- How to complete this task
Retype, without any change, the first line of the records and every line after it through the one containing "(40_tone_unit.md R95 for".

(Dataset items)
============================================================

-- ==== Sys2Proof/WellFormed.lean ====
section
/-! DEFINITION. Well-formedness: of a command (none has an operand that could be ill formed), of a command word
(30_encoding.md R69 and R71) and of an instance's parameters (00_scope.md R6 and R7, 40_tone_unit.md R81, the
table of OPEN parameters of 92_eei_decisions.md). -/

namespace Sys2Proof

/-- Every command is well formed: the format `C` has no operand field (30_encoding.md R69). -/
def Instr.wf : Instr → Bool
  | .nop => true
  | .encode => true
  | .decode => true
  | .frameEnc => true
  | .frameDec => true
  | .synth => true
  | .classify => true
  | .parity => true

/-- A command word that is not reserved: `ZERO` is 0 and `OP` is below 8 (30_encoding.md R71 (a)). -/
def Word.isCommand (w : Word) : Bool :=
  decide (w.extractLsb' 4 28 = 0#28) && decide (w.extractLsb' 0 4 < 8#4)

/-- The rates of an instance: a sample rate that fits its register, and carriers with
`F_SPACE < F_MARK ≤ SAMPLE_RATE / 2`, so that both periods are at least 2 (40_tone_unit.md R81). -/
def Params.ratesOk (p : Params) : Bool :=
  decide (0 < p.sampleRate) && decide (p.sampleRate < 2 ^ 32) && decide (0 < p.fSpace) &&
    decide (p.fSpace < p.fMark) && decide (p.fMark ≤ p.sampleRate / 2)

/-- The amplitudes of an instance: positive and negative (00_scope.md R6). DESIGN CHOICE (log 8), safe: `AMP_POS = 0` is
refused, as R6 has it, although the table of OPEN parameters of 92_eei_decisions.md (D3) would admit it. -/
def Params.ampsOk (p : Params) : Bool :=
  decide (0 < p.ampPos.toInt) && decide (p.ampNeg.toInt < 0)

/-- The capacities of an instance: at least 1 (00_scope.md R7), and below 2^32 where the spec says so
(40_tone_unit.md R95 for TXS, 10_state.md R22 for RXS, R26 for `CAP`). -/
def Params.capacitiesOk (p : Params) : Bool :=
  decide (0 < p.cap) && decide (p.cap < 2 ^ 32) && decide (0 < p.txbCapacity) &&
    decide (0 < p.txsCapacity) && decide (p.txsCapacity < 2 ^ 32) &&
    decide (0 < p.rxsCapacity) && decide (p.rxsCapacity < 2 ^ 32)

/-- An instance the model runs; any other is refused (40_tone_unit.md R81; log 8). -/
def Params.ok (p : Params) : Bool :=
  p.ratesOk && p.ampsOk && p.capacitiesOk

end Sys2Proof
end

============================================================

- Solution to this exercise
-- ==== Sys2Proof/WellFormed.lean ====
section
/-! DEFINITION. Well-formedness: of a command (none has an operand that could be ill formed), of a command word
(30_encoding.md R69 and R71) and of an instance's parameters (00_scope.md R6 and R7, 40_tone_unit.md R81, the
table of OPEN parameters of 92_eei_decisions.md). -/

namespace Sys2Proof

/-- Every command is well formed: the format `C` has no operand field (30_encoding.md R69). -/
def Instr.wf : Instr → Bool
  | .nop => true
  | .encode => true
  | .decode => true
  | .frameEnc => true
  | .frameDec => true
  | .synth => true
  | .classify => true
  | .parity => true

/-- A command word that is not reserved: `ZERO` is 0 and `OP` is below 8 (30_encoding.md R71 (a)). -/
def Word.isCommand (w : Word) : Bool :=
  decide (w.extractLsb' 4 28 = 0#28) && decide (w.extractLsb' 0 4 < 8#4)

/-- The rates of an instance: a sample rate that fits its register, and carriers with
`F_SPACE < F_MARK ≤ SAMPLE_RATE / 2`, so that both periods are at least 2 (40_tone_unit.md R81). -/
def Params.ratesOk (p : Params) : Bool :=
  decide (0 < p.sampleRate) && decide (p.sampleRate < 2 ^ 32) && decide (0 < p.fSpace) &&
    decide (p.fSpace < p.fMark) && decide (p.fMark ≤ p.sampleRate / 2)

/-- The amplitudes of an instance: positive and negative (00_scope.md R6). DESIGN CHOICE (log 8), safe: `AMP_POS = 0` is
refused, as R6 has it, although the table of OPEN parameters of 92_eei_decisions.md (D3) would admit it. -/
def Params.ampsOk (p : Params) : Bool :=
  decide (0 < p.ampPos.toInt) && decide (p.ampNeg.toInt < 0)

/-- The capacities of an instance: at least 1 (00_scope.md R7), and below 2^32 where the spec says so
(40_tone_unit.md R95 for TXS, 10_state.md R22 for RXS, R26 for `CAP`). -/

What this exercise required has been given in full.